**WHAT THE TASK ASKS**:
Once you reach the line containing "w'.eng = c.w.eng" in the entries below, write out that line and each one after it down to the line containing "def loopEntry (sw", exactly and with nothing added.

**ENTRIES PROVIDED**:
/-- The checks of R131, R133 and R37 on a word D, A, B that accepts the types `tys`: the fault of the
first that fails. -/
def checks3 (tys : List Nat) (m : Word) (budget : Nat) (d a b : Operand) : Option FaultInfo :=
  let n := tyRegs (tyOf m)
  let dOk := if n = 1 then d.isReg || d == .sp 0 || d == .sp 12 || d == .sp 13 || d == .sp 20
    else d.isReg && d.index % 2 == 0
  let sOk := fun (o : Operand) => if n = 1 then o.isReg || o.index < 27
    else (o.isReg && o.index % 2 == 0) || o == .sp 0
  let beyond := fun (o : Operand) => o.isV && decide (budget < o.index + n)
  if !tys.contains (tyOf m) then some (faultAt fcIllegalInstruction 0)
  else if !(dOk && sOk a && sOk b) then some (faultAt fcIllegalOperand 0)
  else if beyond d || beyond a || beyond b then some (faultAt fcBudget 0)
  else none

/-- A stop record (R308). -/
def stopOf (core : Nat) (record : Word) (pc : Dword) (f : FaultInfo) (block slot now : Nat) : StopRec :=
  { core, record, pc, addr := f.addr, lanes := f.lanes, block, warp := slot, cycles := now }

/-- The word `i` of the issuing warp completes, changing nothing outside that warp, and leaves the warp as
`P` says. -/
def Warps (i : Instr) (s : State) (P : Warp → Prop) : Prop :=
  ∃ t w', exec i s = .next t ∧ warpOf t s.cur = some w' ∧ s.OnlyWarp t s.cur ∧ t.grids = s.grids
    ∧ (w'.run = .ready ∨ w'.run = .switch) ∧ P w'

/-- A target inside the kernel image (R30). -/
def target {n : Nat} (c : Ctx) (off : BitVec n) (pc : Nat) : Prop :=
  (pc : Int) = c.w.ctl.pc + 4 * off.toInt ∧ pc < c.g.desc.size

/-- The lanes of ACTIVE that take a branch, and those that do not (R99). -/
def taking (c : Ctx) (inv : Bool) (pr : BitVec 3) : Mask :=
  maskOf (c.act.filter fun l => c.w.pred l pr.toNat != inv)
def staying (c : Ctx) (inv : Bool) (pr : BitVec 3) : Mask := c.w.ctl.active &&& ~~~taking c inv pr

/-- The lanes whose condition differs from that of the lowest lane of ACTIVE (R99). -/
def differing (c : Ctx) (inv : Bool) (pr : BitVec 3) : Mask :=
  maskOf (c.act.filter fun l => (c.w.pred l pr.toNat != inv) != (c.w.pred c.lane0 pr.toNat != inv))

/-- Where a word without a taken transfer goes on, and the loop levels that are then open (R102). -/
def nextPc (c : Ctx) : Nat := (stepLoops (c.w.ctl.pc + 4) c.w.ctl.loops).1
def nextLoops (c : Ctx) : List LoopLevel := (stepLoops (c.w.ctl.pc + 4) c.w.ctl.loops).2

/-- Registers and control state that no branch changes. -/
def Steady (c : Ctx) (w' : Warp) : Prop :=
  w'.regs = c.w.regs ∧ w'.ctl.mode = c.w.ctl.mode ∧ w'.ctl.draw = c.w.ctl.draw
    ∧ w'.flt.word = c.w.flt.word ∧ w'.eng = c.w.eng

/-- Entries of the branches (R99 to R101). -/
def braEntry (sw u : Bool) (_ : Word) : Entry := { sw, policy := !u, ahead := .control }
def brcEntry (sw u inv : Bool) (pr : BitVec 3) (_ : Word) : Entry :=
  { sw, policy := !u, lane := pr != 0 || inv, predRead := if pr != 0 then [pr.toNat] else [],
    ahead := .control }
def callEntry (sw u inv : Bool) (pr : BitVec 3) (_ : Word) : Entry :=
  { sw, policy := !u, lane := pr != 0 || inv, predRead := if pr != 0 then [pr.toNat] else [],
    ahead := .control, uses := [Use.dst (.w 31) 1] }
def retEntry (sw : Bool) (a : Operand) (_ : Word) : Entry :=
  { sw, ahead := .control, uses := [{ Use.src a 1 with ok := a.isW }] }
def loopEntry (sw : Bool) (d : Operand) (len : BitVec 7) (_ : Word) : Entry :=
  { sw, codes := Instr.codesOk (.loop sw d len), ahead := .control, uses := [Use.wide d 1] }
def markEntry (sw : Bool) (_ : Word) : Entry := { sw, policy := true }
def joinEntry (sw : Bool) (_ : Word) : Entry := { sw, policy := true, ahead := .control }
def setmodeEntry (sw : Bool) (sel : BitVec 4) (val : BitVec 12) (_ : Word) : Entry :=
  { sw, codes := setmodeOk sel val, modeRead := true }
def waitcEntry (sw : Bool) (cls : BitVec 3) (n : BitVec 4) (_ : Word) : Entry :=
  { sw, codes := Instr.codesOk (.waitc sw cls n), ahead := .stop }
def yieldEntry (sw : Bool) (cls : BitVec 3) (n : BitVec 4) (off : BitVec 17) (_ : Word) : Entry :=
  { sw, codes := Instr.codesOk (.yield sw cls n off), ahead := .stop }

/-- The stack after the lanes `t` leave for `pc` (R99): joined to a path entry on top for the same place,
else pushed. -/
def leaving (stack : List StackEntry) (pc : Nat) (t : Mask) : List StackEntry :=
  match stack with
  | e :: rest => if e.path && e.pc == pc then { e with mask := e.mask ||| t } :: rest
      else { path := true, pc, mask := t } :: e :: rest
  | [] => [{ path := true, pc, mask := t }]

/-- Room for the lanes that leave. -/
def room (stack : List StackEntry) (pc : Nat) : Prop :=
  stack.length < 16 ∨ ∃ e rest, stack = e :: rest ∧ e.path = true ∧ e.pc = pc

**SOLUTION TO THIS TASK**:
    ∧ w'.flt.word = c.w.flt.word ∧ w'.eng = c.w.eng

/-- Entries of the branches (R99 to R101). -/
def braEntry (sw u : Bool) (_ : Word) : Entry := { sw, policy := !u, ahead := .control }
def brcEntry (sw u inv : Bool) (pr : BitVec 3) (_ : Word) : Entry :=
  { sw, policy := !u, lane := pr != 0 || inv, predRead := if pr != 0 then [pr.toNat] else [],
    ahead := .control }
def callEntry (sw u inv : Bool) (pr : BitVec 3) (_ : Word) : Entry :=
  { sw, policy := !u, lane := pr != 0 || inv, predRead := if pr != 0 then [pr.toNat] else [],
    ahead := .control, uses := [Use.dst (.w 31) 1] }
def retEntry (sw : Bool) (a : Operand) (_ : Word) : Entry :=
  { sw, ahead := .control, uses := [{ Use.src a 1 with ok := a.isW }] }
def loopEntry (sw : Bool) (d : Operand) (len : BitVec 7) (_ : Word) : Entry :=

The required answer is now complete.